→ **AIM OF THE TASK**: From the entries below, determine the number of lines that contain "length". Give that number by itself.

→ **DATA SHOWN**:
==============================

-- ==== Sys2Proof/Machine/Context.lean ====
section
/-! DEFINITION. The context area (R296): what the save engine writes when a task is suspended, and what a restore reads
(R297). -/

namespace Sys2Proof.Machine

/-! ## Packing -/

/-- Two 32-bit words in an 8-byte word. -/
def word2 (lo hi : BitVec 32) : Word := hi ++ lo

/-- Pairs of 32-bit words as 8-byte words. -/
def pairWords : List (BitVec 32) → List Word
  | a :: b :: xs => word2 a b :: pairWords xs
  | [a] => [word2 a 0]
  | [] => []

/-- 8-byte words as 32-bit words. -/
def splitWords : List Word → List (BitVec 32)
  | [] => []
  | w :: ws => w.extractLsb' 0 32 :: w.extractLsb' 32 32 :: splitWords ws

/-- A list cut or padded to a length. -/
def padTo {α : Type} (n : Nat) (x : α) (xs : List α) : List α := (xs ++ List.replicate n x).take n

/-- The cause of a code. -/
def causeOf (x : BitVec 8) : Cause := (allCauses.find? fun c => c.code == x).getD .mce

/-- The two words of a return-store entry (R37). -/
def Frame.pack (f : Frame) : List Word :=
  [f.ret, BitVec.ofNat 64 (f.gate.toNat + 2 * f.oldPriv.toNat + 8 * f.oldMm.toNat)]
def Frame.unpack (r w : Word) : Frame := ⟨r, w.getLsbD 0, w.extractLsb' 1 2, w.extractLsb' 3 1⟩

/-- The 64 bytes of a binding (R296): the record, whose elements 13–15 are always zero, holds there the position, the last key
and the rest, and the distance of the faulting element from the position in the zero bits of element 2 (log 19). -/
def packStream (st : Stream) : List (BitVec 32) :=
  let far := match st.fault with
    | some f => (if st.out then st.pos - f.idx else f.idx - st.pos) % 2 ^ 22
    | none => 0
  let code := match st.fault with | some f => f.cause.code.toNat | none => 0
  let r := padTo 13 0 st.record
  (r.set 2 (BitVec.ofNat 32 (recW r 2 % 2 ^ 10 + 2 ^ 10 * far))) ++
    [BitVec.ofNat 32 st.pos, st.lastKey.getD 0, BitVec.ofNat 32 (st.row.toNat + 2 ^ 7 * st.out.toNat + 2 ^ 8 +
      2 ^ 9 * st.lastKey.isSome.toNat + 2 ^ 10 * st.fault.isSome.toNat + 2 ^ 11 * code)]

/-- The binding that 64 bytes hold, with the elements that its buffer kept at a fault (R239). One that was not kept, as where a program
has changed the area, is a free value (log 12). -/
def unpackStream (kept : List (BitVec 32)) (ws : List (BitVec 32)) : M (Option Stream) := do
  let x := recW ws 15
  if !bitOf x 8 then pure none
  else do
    let far := recW ws 2 / 2 ^ 10
    let pos := recW ws 13
    let r := ((ws.take 13).set 2 (BitVec.ofNat 32 (recW ws 2 % 2 ^ 10))) ++ [0, 0, 0]
    let outp := bitOf x 7
    let idx := if outp then pos - far else pos + far
    let held := if outp && bitOf x 10 then far else 0
    let buf ← mapFrom held 0 fun i => match kept[i]? with
      | some x => pure x
      | none => do pure (BitVec.ofNat 32 ((← freeWord).toNat % 2 ^ widthOf (recType r)))
    pure (some ⟨BitVec.ofNat 7 x, r, outp, pos, if bitOf x 9 then some (ws.getD 14 0) else none, buf,
      if bitOf x 10 then some ⟨idx, causeOf (BitVec.ofNat 8 (x / 2 ^ 11)), recAddr r idx⟩ else none, false⟩)

/-- The word of a barrier token (R296). -/
def packToken (t : Token) : Word :=
  let sc := t.scope.toNat
  let unit := if sc = 1 then t.inst % 48 else if sc = 2 then t.inst % 12 else 0
  let die := if sc = 1 then t.inst / 48 % 4 else if sc = 2 then t.inst / 12 % 4 else if sc = 3 then t.inst % 4 else 0
  let pkg := if sc = 1 then t.inst / 192 else if sc = 2 then t.inst / 48 else if sc = 3 then t.inst / 4
    else if sc = 4 then t.inst else 0
  BitVec.ofNat 64 (t.gen.toNat + 2 ^ 32 * sc + 2 ^ 36 * t.number.toNat + 2 ^ 40 * unit + 2 ^ 46 * die + 2 ^ 48 * pkg +
    2 ^ 63)

/-- The token of a word that holds one. -/
def unpackToken (w : Word) : Option Token :=
  let x := w.toNat
  let sc := bitsOf x 34 32
  let unit := bitsOf x 45 40
  let die := bitsOf x 47 46
  let pkg := bitsOf x 53 48
  let inst := if sc = 1 then (pkg * 4 + die) * 48 + unit else if sc = 2 then (pkg * 4 + die) * 12 + unit
    else if sc = 3 then pkg * 4 + die else if sc = 4 then pkg else 0
  if bitOf x 63 then some ⟨BitVec.ofNat 3 sc, BitVec.ofNat 4 (x / 2 ^ 36), inst, BitVec.ofNat 32 x⟩ else none

/-! ## Saving -/

/-- The 32 words of the header (R296). -/
def contextHeader (h : Hart) : List Word :=
  let f := h.fetch
  let (c0, c1) := h.cfg.pack
  let y := h.sys
  let counts := (List.range 8).foldl (fun x i => x + 2 ^ (4 * i) * (sparseGet [] h.queues i).length) 0
  [f.pc, f.na, f.nb, f.flags.zeroExtend 64, statusWord h, c0, c1, y.swb.zeroExtend 64, y.kbase.zeroExtend 64,
    y.fflags.zeroExtend 64, y.srseed.zeroExtend 64, h.vec.gen.zeroExtend 64, y.rascnt.zeroExtend 64, y.rasspill,
    BitVec.ofNat 64 (h.task.budgetRem.toNat + 2 ^ 63 * h.task.budgetOff.toNat), y.mshp, y.mfmt, y.mgen, y.mgpos,
    BitVec.ofNat 64 counts, BitVec.ofNat 64 h.vq.length, lanesWord y, BitVec.ofNat 64 h.task.released.toNat,
    BitVec.ofNat 64 h.ras.length, 0, 0, 0, 0, 0, y.skm, y.skmmax, y.skrmax]

/-- The words of the area before its rows (R296). -/
def contextWords (h : Hart) : List Word :=
  let v := h.vec
  let guards := (List.range 16).foldl (fun x i => x + 2 ^ i * (sparseGet false v.guards i).toNat) 0
  contextHeader h ++
  sparseGetList 0 h.sregs 0 256 ++
  padTo 256 0 (h.vq.flatMap Entry.pack) ++
  padTo 32 0 (h.ras.reverse.flatMap Frame.pack) ++
  ((List.range 8).flatMap fun i => padTo 8 0 (sparseGet [] h.queues i)) ++
  ((List.range 24).flatMap fun p => (List.range 16).map fun i => (predOf v p).extractLsb' (64 * i) 64) ++
  ((List.range 512).map fun i =>
    let e := fun k => sparseGet 0 v.scales (4 * i + k)
    e 3 ++ e 2 ++ e 1 ++ e 0) ++
  ((List.range 8).flatMap fun i => match sparseGet none v.streams i with
    | some st => pairWords (packStream st)
    | none => List.replicate 8 0) ++
  pairWords (sparseGetList 0 v.order 0 128) ++
  ((List.range 32).map fun i =>
    let e := fun k => BitVec.ofNat 16 (sparseGet 0 v.high (4 * i + k) % 2 ^ 13 +
      2 ^ 15 * (sparseGet false v.dirty (4 * i + k)).toNat)
    e 3 ++ e 2 ++ e 1 ++ e 0) ++
  [BitVec.ofNat 64 guards] ++ padTo 31 0 (h.task.tokens.map packToken)

/-- Write bytes at an address with supervisor permission. -/
def wrBytes (v : Word) : List Byte → M Unit
  | [] => pure ()
  | b :: bs => do wrmemAt 2 .other v 1 b.toNat; wrBytes (v + 1) bs

/-- Read bytes at an address with supervisor permission. -/
def rdBytes (v : Word) (n : Nat) : M (List Byte) :=
  mapFrom n 0 fun i => do pure (BitVec.ofNat 8 (← rdmemAt 2 .other (v + BitVec.ofNat 64 i) 1))

/-- Address of row r, and of tile t, in an area. -/
def rowArea (area : Word) (r : Nat) : Word := area + BitVec.ofNat 64 (0x3600 + 4096 * r)
def tileArea (area : Word) (rows t : Nat) : Word := area + BitVec.ofNat 64 (0x3600 + 4096 * rows + 65536 * t)

/-- The words of a tile: two elements each, in row order. -/
def tileWords (v : VecRegs) (t : Nat) : List Word :=
  pairWords (sparseGetList 0 v.tiles (t * 16384) 16384)

/-- The save engine writes the context of the hart in focus (R295, R296): of each row only the bytes below its high-water
mark, and only where it is dirty (R38). -/
def saveContext (area : Word) : M Unit := do
  let h ← getHart
  wrWords 2 area (contextWords h)
  forN h.sys.rowsN.toNat fun r =>
    if sparseGet false h.vec.dirty r then
      wrBytes (rowArea area r) (sparseGetList 0 h.vec.rows (rowKey r 0) (sparseGet 0 h.vec.high r))
    else pure ()
  forN h.sys.tilesN.toNat fun t => wrWords 2 (tileArea area h.sys.rowsN.toNat t) (tileWords h.vec t)

/-! ## Restoring -/

/-- A sparse map from the values of keys 0, 1, …. -/
def sparseOf {α : Type} [DecidableEq α] (dflt : α) (xs : List α) : Sparse α := sparsePutList dflt [] 0 xs

/-- The entries of the queue area. -/
def restoreQueue (w : List Word) : Nat → Nat → M (List Entry)
  | 0, _ => pure []
  | n + 1, i => do
    let pc ← freeWord
    let rest ← restoreQueue w n (i + 1)
    pure (Entry.unpack ((w.drop (8 * i)).take 8) pc :: rest)

/-- A 16-bit field of a list of words. -/
def half (w : List Word) (i : Nat) : BitVec 16 := (w.getD (i / 4) 0).extractLsb' (16 * (i % 4)) 16

/-- Registers from the header (R296, R297). -/
def restoreHeader (w : List Word) (h : Hart) : Hart :=
  let g := fun i => w.getD i 0
  let status := (g 4).toNat
  let cfg := VConf.unpack (g 5) (g 6)
  let fl := (g 3).toNat
  let lanes := (g 21).toNat
  { h with
    fetch := ⟨g 0, g 1, g 2, bitOf fl 0, bitOf fl 1, bitOf fl 2 || bitOf fl 3, bitOf fl 3, false⟩
    cfg := { cfg with maskmode := BitVec.ofNat 1 (status / 8) }
    trap := { h.trap with
      priv := BitVec.ofNat 2 status, ie := BitVec.ofNat 1 (status / 4), ppriv := BitVec.ofNat 2 (status / 32)
      pie := BitVec.ofNat 1 (status / 128) }
    vec := { h.vec with gen := (g 11).extractLsb' 0 32 }
    sys := { h.sys with
      swb := (g 7).extractLsb' 0 8, kbase := (g 8).extractLsb' 0 9, fflags := (g 9).extractLsb' 0 6
      srseed := (g 10).extractLsb' 0 32, rascnt := (g 12).extractLsb' 0 32, rasspill := keep (g 13) 51 4
      mshp := keep (g 15) 31 31 ||| keep (g 15) 25 0, mfmt := keep (g 16) 15 12 ||| keep (g 16) 7 0, mgen := g 17, mgpos := g 18
      laneMap := if (g 22).getLsbD 0 then 0 else h.sys.laneMap
      laneMin := BitVec.ofNat 4 (lanes / 2 ^ 12), lanePref := BitVec.ofNat 4 (lanes / 2 ^ 16)
      skm := keep (g 29) 27 24 ||| keep (g 29) 19 0, skmmax := keep (g 30) 19 0, skrmax := keep (g 31) 3 0 }
    task := { h.task with
      vrel := (g 22).getLsbD 0
      released := (g 22).getLsbD 0
      budgetRem := (g 14).extractLsb' 0 48
      budgetOff := (g 14).getLsbD 63 } }

/-- A row of a restored context: the bytes that were stored, the rest zero (R38). -/
def restoreRow (area : Word) (w : List Word) (r : Nat) : M Unit := do
  let x := (half w r).toNat
  let dirty := bitOf x 15
  let n := x % 2 ^ 13
  let bs ← if dirty then rdBytes (rowArea area r) n else pure []
  modVec fun v => { v with
    rows := sparsePutList 0 v.rows (rowKey r 0) bs
    dirty := sparsePut false v.dirty r dirty
    high := sparsePut 0 v.high r n }

/-- A tile of a restored context. -/
def restoreTile (area : Word) (rows t : Nat) : M Unit := do
  let ws ← rdWords 2 (tileArea area rows t) 8192
  modVec fun v => { v with tiles := sparsePutList 0 v.tiles (t * 16384) (splitWords ws) }

/-- The word of VREL. -/
def isVrelWord (w : BitVec 32) : Bool := w == encVrel.toWord

/-- Restore the hart in focus from an area (R297): every item together, the order words included (R180). The hart has been
reset for the task; `kept` holds what its faulted output streams kept, by slot (R239). -/
def restoreContext (area : Word) (kept : List (Nat × List (BitVec 32))) : M Unit := do
  let ws ← rdWords 2 area 1728
  let part := fun at' n => (ws.drop at').take n
  let g := fun i => ws.getD i 0
  modHart fun h => restoreHeader (part 0 32) h
  let vq ← restoreQueue (part 288 256) (Nat.min (g 20).toNat 32) 0
  let slots ← mapFrom 8 0 fun i => unpackStream ((kept.lookup i).getD []) (splitWords (part (1536 + 8 * i) 8))
  modHart fun h => { h with
    sregs := sparseOf 0 (part 32 256)
    vq := vq
    ras := ((List.range (Nat.min (g 23).toNat 16)).map fun i => Frame.unpack (g (544 + 2 * i)) (g (545 + 2 * i))).reverse
    queues := sparseOf [] ((List.range 8).map fun i => part (576 + 8 * i) (Nat.min (bitsOf (g 19).toNat (4 * i + 3) (4 * i)) 8))
    vec := { h.vec with
      preds := sparseOf 0 ((List.range 24).map fun p =>
        BitVec.ofNat 1024 ((List.range 16).foldl (fun x i => x + 2 ^ (64 * i) * (g (640 + 16 * p + i)).toNat) 0))
      scales := sparseOf 0 ((List.range 2048).map fun i => half (part 1024 512) i)
      streams := sparseOf none slots
      order := sparseOf 0 ((splitWords (part 1600 64)).map (· &&& 0xFFFFF))
      guards := sparseOf false ((List.range 16).map fun i => (g 1696).getLsbD i) }
    task := { h.task with
      vrel := h.task.vrel || vq.any fun e => isVrelWord e.word
      tokens := (part 1697 31).filterMap unpackToken } }
  let h ← getHart
  forN h.sys.rowsN.toNat fun r => restoreRow area (part 1664 32) r
  forN h.sys.tilesN.toNat fun t => restoreTile area h.sys.rowsN.toNat t
  modTrapRegs fun t => { t with savearea := area &&& 0xFFFFFFFFFFF00 }
  let _ ← attempt formQueue
  pure ()

end Sys2Proof.Machine
end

==============================

→ **EXERCISE OUTPUT**: 4